Tratado anglo-irlandés

Las negociaciones entre los equipos de negociación británicos e irlandeses produjeron el Tratado anglo-irlandés, concluido el 6 de diciembre de 1921. El equipo irlandés estaba dirigido por Michael Collins, que había organizado la inteligencia de la IRA durante la Guerra de Independencia. El equipo británico dirigido por David Lloyd George y Winston Churchill estaba dispuesto a hacer concesiones sobre la independencia de Irlanda, pero no concedió una república. Hacia el final de las negociaciones, Lloyd George amenazó con una "guerra inmediata y terrible" si los irlandeses no aceptaban los términos ofrecidos.

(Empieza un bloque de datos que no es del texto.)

-- ==== Sys2Proof/Laws/Tables.lean ====
section
/-!
SUPPORT. Sparse tables: a value written is read back, every other key reads as before, and the canonical form is kept.
-/

namespace Sys2Proof.Machine

variable {α : Type}

@[simp] theorem tget_nil (d : α) (k : Nat) : tget d [] k = d := rfl

/-! ### Entries put and deleted -/

/-- An entry put is found. -/
@[simp] theorem tfind_tput_same (t : Table α) (k : Nat) (v : α) : tfind (tput t k v) k = some v := by
  induction t with
  | nil => simp [tput, tfind]
  | cons e t ih =>
    obtain ⟨j, w⟩ := e
    simp only [tput]
    split
    · simp [tfind]
    · split
      · simp [tfind]
      · rename_i h1 h2
        have hjk : j ≠ k := fun h => h2 h.symm
        simp [tfind, hjk, ih]

/-- An entry put leaves every other one. -/
theorem tfind_tput_ne (t : Table α) {k k' : Nat} (v : α) (h : k' ≠ k) : tfind (tput t k v) k' = tfind t k' := by
  induction t with
  | nil => simp [tput, tfind, h.symm]
  | cons e t ih =>
    obtain ⟨j, w⟩ := e
    simp only [tput]
    split
    · simp [tfind, h.symm]
    · split
      · rename_i hkj
        subst hkj
        simp [tfind, h.symm]
      · simp [tfind, ih]

/-- Deleting from a table, entry by entry. -/
theorem tdel_cons (j k : Nat) (w : α) (t : Table α) : tdel ((j, w) :: t) k = if j = k then tdel t k else (j, w) :: tdel t k := by
  by_cases h : j = k <;> simp [tdel, h]

/-- An entry deleted is gone. -/
@[simp] theorem tfind_tdel_same (t : Table α) (k : Nat) : tfind (tdel t k) k = none := by
  induction t with
  | nil => rfl
  | cons e t ih =>
    rw [tdel_cons]
    split
    · exact ih
    · rename_i h
      simp [tfind, h, ih]

/-- An entry deleted leaves every other one. -/
theorem tfind_tdel_ne (t : Table α) {k k' : Nat} (h : k' ≠ k) : tfind (tdel t k) k' = tfind t k' := by
  induction t with
  | nil => rfl
  | cons e t ih =>
    rw [tdel_cons]
    split
    · rename_i hj
      simp [tfind, hj, h.symm, ih]
    · simp [tfind, ih]

/-- A reading is the entry found, or the default. -/
theorem tget_eq (d : α) (t : Table α) (k : Nat) : tget d t k = (tfind t k).getD d := by
  induction t with
  | nil => rfl
  | cons e t ih =>
    obtain ⟨j, v⟩ := e
    simp only [tget, tfind]
    split <;> simp [ih]

section
variable [DecidableEq α]

/-- A value written is read back. -/
@[simp] theorem tget_tset_same (d : α) (t : Table α) (k : Nat) (v : α) : tget d (tset d t k v) k = v := by
  rw [tget_eq, tset]
  split <;> simp_all

/-- Another key reads as before. -/
theorem tget_tset_ne (d : α) (t : Table α) {k k' : Nat} (v : α) (h : k' ≠ k) : tget d (tset d t k v) k' = tget d t k' := by
  rw [tget_eq, tget_eq, tset]
  split
  · rw [tfind_tdel_ne t h]
  · rw [tfind_tput_ne t v h]

/-- The readings of a table with one value written. -/
theorem tget_tset (d : α) (t : Table α) (k k' : Nat) (v : α) :
    tget d (tset d t k v) k' = if k' = k then v else tget d t k' := by
  split
  · rename_i h; subst h; simp
  · rename_i h; exact tget_tset_ne d t v h

/-! ### The canonical form -/

omit [DecidableEq α] in
/-- An entry of a table with one put is that one, or was there. -/
theorem mem_tput (t : Table α) (k : Nat) (v : α) {x : Nat × α} (hx : x ∈ tput t k v) : x = (k, v) ∨ x ∈ t := by
  induction t with
  | nil => simpa [tput] using hx
  | cons e t ih =>
    obtain ⟨j, w⟩ := e
    simp only [tput] at hx
    split at hx
    · simpa using hx
    · split at hx
      · rcases List.mem_cons.1 hx with h | h
        · exact .inl h
        · exact .inr (List.mem_cons_of_mem _ h)
      · rcases List.mem_cons.1 hx with h | h
        · exact .inr (by simp [h])
        · rcases ih h with h | h
          · exact .inl h
          · exact .inr (List.mem_cons_of_mem _ h)

omit [DecidableEq α] in
/-- Keys that rise still do with an entry put. -/
theorem tput_rising (t : Table α) (k : Nat) (v : α) (h : List.Pairwise (fun a b => a.1 < b.1) t) :
    List.Pairwise (fun a b => a.1 < b.1) (tput t k v) := by
  induction t with
  | nil => simp [tput]
  | cons e t ih =>
    obtain ⟨j, w⟩ := e
    obtain ⟨hh, ht⟩ := List.pairwise_cons.1 h
    simp only [tput]
    split
    · rename_i hlt
      refine List.pairwise_cons.2 ⟨?_, h⟩
      intro x hx
      rcases List.mem_cons.1 hx with rfl | hx
      · exact hlt
      · exact Nat.lt_trans hlt (hh x hx)
    · split
      · rename_i hkj
        subst hkj
        exact List.pairwise_cons.2 ⟨hh, ht⟩
      · rename_i h1 h2
        refine List.pairwise_cons.2 ⟨?_, ih ht⟩
        intro x hx
        rcases mem_tput t k v hx with rfl | hx
        · exact Nat.lt_of_le_of_ne (Nat.le_of_not_lt h1) (fun h => h2 h.symm)
        · exact hh x hx

/-- The canonical form said as two facts. -/
theorem tableWf_iff (d : α) (t : Table α) :
    tableWf d t = true ↔ List.Pairwise (fun a b => a.1 < b.1) t ∧ ∀ e ∈ t, e.2 ≠ d := by
  simp [tableWf]

/-- A write keeps the canonical form. -/
theorem tset_wf (d : α) (t : Table α) (k : Nat) (v : α) (h : tableWf d t = true) : tableWf d (tset d t k v) = true := by
  rw [tableWf_iff] at h ⊢
  rw [tset]
  split
  · exact ⟨h.1.filter _, fun e he => h.2 e (List.mem_filter.1 he).1⟩
  · rename_i hv
    refine ⟨tput_rising t k v h.1, fun e he => ?_⟩
    rcases mem_tput t k v he with rfl | he
    · exact hv
    · exact h.2 e he

omit [DecidableEq α] in
/-- A place of a list after one was written. -/
theorem getD_setAt (d : α) (l : List α) (i j : Nat) (v : α) : (setAt d l i v).getD j d = if j = i then v else l.getD j d := by
  unfold setAt
  split
  · rename_i h
    by_cases hj : j = i
    · subst hj; simp [List.getD, h]
    · simp [List.getD, Ne.symm hj, hj]
  · rename_i h
    simp only [List.getD]
    by_cases hj : j = i
    · subst hj
      rw [List.getElem?_append_right (by simp; omega)]
      simp; rw [show j - (l.length + (j - l.length)) = 0 by omega]; simp
    · simp only [hj, if_false]
      by_cases h1 : j < l.length
      · rw [List.append_assoc, List.getElem?_append_left h1]
      · rw [List.getElem?_eq_none (l := l) (by omega)]
        by_cases h2 : j < i
        · rw [List.getElem?_append_left (by simp; omega), List.getElem?_append_right (by omega), List.getElem?_replicate_of_lt (by omega)]
          rfl
        · rw [List.getElem?_eq_none (by simp; omega)]

end

end Sys2Proof.Machine
end

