/-- Settles O32. -/
theorem custodyIssued : Obligations.CustodyIssued := by
  unfold Obligations.CustodyIssued
  intro s ch b m l hp hi hw _ hlen hop hlane hearly la q e c hm hres hent hctx hopen hreg hdown hroom hcredit
  have hexec : exec (.custInRequest ch b) s = .next (ended s (captureBeat s ch b)) := live_powered (f := fun s => captureBeat s ch b) s hp
  obtain ⟨hen, hst, hasleep⟩ := hw.serves
  have hidle := custodyIdle_bundleTaken hi ch
  generalize hu : withRequest (bundleTaken s ch) (submitted (bundleTaken s ch) ch b (if b.op = 0 then [] else [(b.data, b.mask)])) = u
  generalize hr : submitted (bundleTaken s ch) ch b (if b.op = 0 then [] else [(b.data, b.mask)]) = r at hu
  have hlanel : r.lane.toNat = l := by
    rw [← hr, submitted, show laneOfMid (bundleTaken s ch) b.mid.toNat = some l from hlane]
    exact Nat.mod_eq_of_lt (laneOfMid_lt hlane)
  have hn : r.n = 1 := by rw [← hr, submitted, hlen]; rfl
  have hreqs : u.cust.reqs = [r] := by
    rw [← hu, withRequest, hidle.1]
    rfl
  have hact := active_of_earlyRefusal hearly
  have hmay : MayIssue (onlyReq u (judged u r e)) (judged u r e) := by
    refine ⟨rfl, ⟨hn, hopen, by rw [← hr]; rfl⟩, ?_, ?_, ?_, ?_⟩
    · have hc : ctxAt (onlyReq u (judged u r e)) r.ctx = ctxAt s b.ctx.toNat := by rw [← hu, ← hr]; rfl
      have hown : (judged u r e).owner = r.ctx := by rw [← hr]; exact hctx
      have hep : (judged u r e).epoch = (ctxAt s b.ctx.toNat).epoch.toNat := by rw [← hr]; rfl
      have hctx' : (judged u r e).ctx = r.ctx := rfl
      simp only [tagsHold, hown, hep, hctx', hc, hact]
      simp
    · rw [← hdown, ← hr, ← hu]
      rfl
    · rw [← hr, ← hu]
      exact hroom
    · have hopm : ¬(judged u r e).op = opMasked := by
        rw [← hr]
        obtain h | h := hop <;> rw [show (judged u _ e).op = b.op from rfl, h] <;> decide
      have hen : reqEnergy (onlyReq u (judged u r e)) (judged u r e) = lineEnergy s .openC := by
        rw [reqEnergy, tokensOf, if_neg hopm, show (judged u r e).n = 1 from hn, Nat.one_mul, show reqClass (judged u r e) = .openC from hopen,
          ← hu]
        rfl
      rw [creditCovers, hen, ← hu]
      refine decide_eq_true ?_
      rw [Nat.cast_mul]
      exact hcredit
  have hopj : (judged u r e).op = 0 ∨ (judged u r e).op = 1 ∧ (judged u r e).lines.length = 1 := by
    rw [← hr]
    obtain h | h := hop
    · exact .inl h
    · exact .inr ⟨h, by simp [judged, submitted, h]⟩
  obtain ⟨t, htry, hissued⟩ := tryIssue_issued hmay hopj
  have hsettle : settleReqs u = t := by
    refine settleReqs_issued (m := m) (e := e) hreqs (by rw [← hr]; rfl) ?_ ?_ hres ?_ hopen ?_ htry hissued
    · rw [← hu, ← hr]
      exact hm
    · rw [← hu, ← hr]
      rfl
    · rw [← hu, ← hr]
      exact hent
    · rw [hlanel, ← hu]
      exact hreg
  have hcap : settleReqs (capture (bundleTaken s ch) ch b) = t := by
    rw [capture_whole hw, submit_passed (s := bundleTaken s ch) hen hst ((earlyRefusal_bundleTaken s ch b).trans hearly) hlen hdown, hr, hu, hsettle]
  have hheld : NoneHeld t := by
    have h := hidle.2.1
    intro c
    rw [inChan, hissued.ins, ← hu]
    exact h c
  refine ⟨_, hexec, ?_⟩
  rw [captureBeat_idle hi hasleep hw.taken.1 (by rw [hcap]; exact hheld), hcap]
  obtain ⟨r', hr', htag, hch, hn', hwait, hstage, x, hlast, h1, h2, h3, h4, h5, h6⟩ := hissued.alone
  have hopr : (judged u r e).op = b.op := by rw [← hr]; rfl
  have haddr : (judged u r e).addr = la := by rw [← hr]; rfl
  have hch' : (judged u r e).ch = ch := by rw [← hr]; rfl
  have htag' : (judged u r e).tag = b.tag := by rw [← hr]; rfl
  have hegress : egressOf (onlyReq u (judged u r e)) la = c := by rw [← hu]; rfl
  have hdata : b.op = 1 → (judged u r e).lines = [(b.data, b.mask)] := fun h => by rw [← hr]; simp [judged, submitted, h]
  have hcount := hissued.counted
  rw [show (judged u r e).lane.toNat = l from hlanel, hopr] at hcount
  rw [hopr] at hstage h5 h6
  rw [haddr, hegress] at hlast
  refine ⟨r', x, hr', htag.trans htag', hch.trans hch', hn', hwait, ?_, hlast, h1.trans haddr, h2, h3, h4, h5, fun h => ?_, ?_, ?_, ?_⟩
  · rw [hstage]
    obtain h | h := hop <;> rw [h] <;> rfl
  · rw [h6, if_pos h, hdata h]
    rfl
  · have hin : inChan t ch.val = inChan (bundleTaken s ch) ch.val := by
      rw [inChan, hissued.ins, ← hu]
      rfl
    exact ((congrArg InChannel.rsp hin).trans (congrArg InChannel.rsp (inChan_bundleTaken s ch))).trans rfl
  · refine hissued.dram.trans ?_
    rw [← hu]
    rfl
  · refine hcount.trans ?_
    rw [show counter (onlyReq u (judged u r e)) (0x7008 + 32 * l) = counter s (0x7008 + 32 * l) by rw [← hu]; rfl]
    split <;> rfl

end Sys2Proof.Proofs
end

section
/-!
PROOF. The memory controller's answers (R38 to R40, R67, R68, R175, R507): which beat goes where, and how one ends a request of one line.
-/
namespace Sys2Proof.Proofs

open Sys2Proof Sys2Proof.Machine Sys2Proof.Safety Sys2Proof.Laws

/-! ### A request of one line that ends -/

/-- With no bundle waiting for its ACK, settling is moving the requests. -/
theorem settle_of_settleReqs {s t : State} (hl : NoneLost s) (h : settleReqs s = t) (hh : NoneHeld t) : settle s = t := by
  have hdrain (ch : Fin 4) : drainHeld ch (inChan t ch.val).held.length t = t := by
    rw [hh ch]
    rfl
  rw [settle, settleLost_nil hl]
  simp only [h, List.foldl_cons, List.foldl_nil, hdrain]

theorem answerGiven_onlyReq {s t : State} {r : CustReq} {ch : Nat} {bs : List RspBeat} (h : AnswerGiven (onlyReq s r) t ch bs) :
    AnswerGiven s t ch bs := by
  obtain ⟨i, n, hrest⟩ := h.rest
  exact ⟨h.rsp, h.openWrite, ⟨i, n, hrest⟩, h.held⟩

El tratado preveía un nuevo sistema de autogobierno irlandés, conocido como "Estado de dominio", con un nuevo Estado, que se denominaría Estado Libre Irlandés. El Estado Libre era considerablemente más independiente de lo que hubiera sido un parlamento autónomo. Tenía su propia policía y fuerzas armadas y control sobre su propia política fiscal y tributaria, ninguna de las cuales había sido contemplada en el marco del gobierno autónomo. Sin embargo, existían algunos límites a su soberanía. Siguió siendo un dominio de la Mancomunidad Británica de Naciones y los miembros de su parlamento tuvieron que jurar lealtad al monarca británico. Los británicos también conservaron tres bases navales, conocidas como los Puertos del Tratado, además, el Estado irlandés estaba obligado a respetar los contratos de la administración pública existente, con la excepción del Royal Irish Constabulary, que se disolvió, aunque con pensiones completas, pagaderas por el Estado irlandés.[16]
También estaba la cuestión de la partición, que era anterior al tratado, pero que estaba sujeta por él. En teoría, Irlanda del Norte estaba incluida en los términos del tratado, pero en el Artículo 12 se le dio la opción de excluirse en un mes. Así, durante tres días a partir de la medianoche del 6 de diciembre de 1922, el Estado Libre Irlandés recién establecido, en teoría incluía toda la isla de Irlanda (incluida Irlanda del Norte).[17] Sin embargo, en la práctica, Irlanda del Norte ya era un área autónoma en funcionamiento en ese momento y abandonó formalmente el Estado Libre Irlandés el 8 de diciembre de 1922.
Como resultado de estos límites a la soberanía del Estado Libre, y porque el tratado desmanteló la república declarada por los nacionalistas en 1918, el movimiento Sinn Féin, el Dáil y el IRA estaban profundamente divididos sobre la aceptación del Tratado. Éamon de Valera, el presidente de la República fue el líder más destacado de los que rechazaron el Tratado. Entre otras cosas, objetó el hecho de que Collins y el equipo negociador lo hubieran firmado sin la autorización del Gabinete Dáil.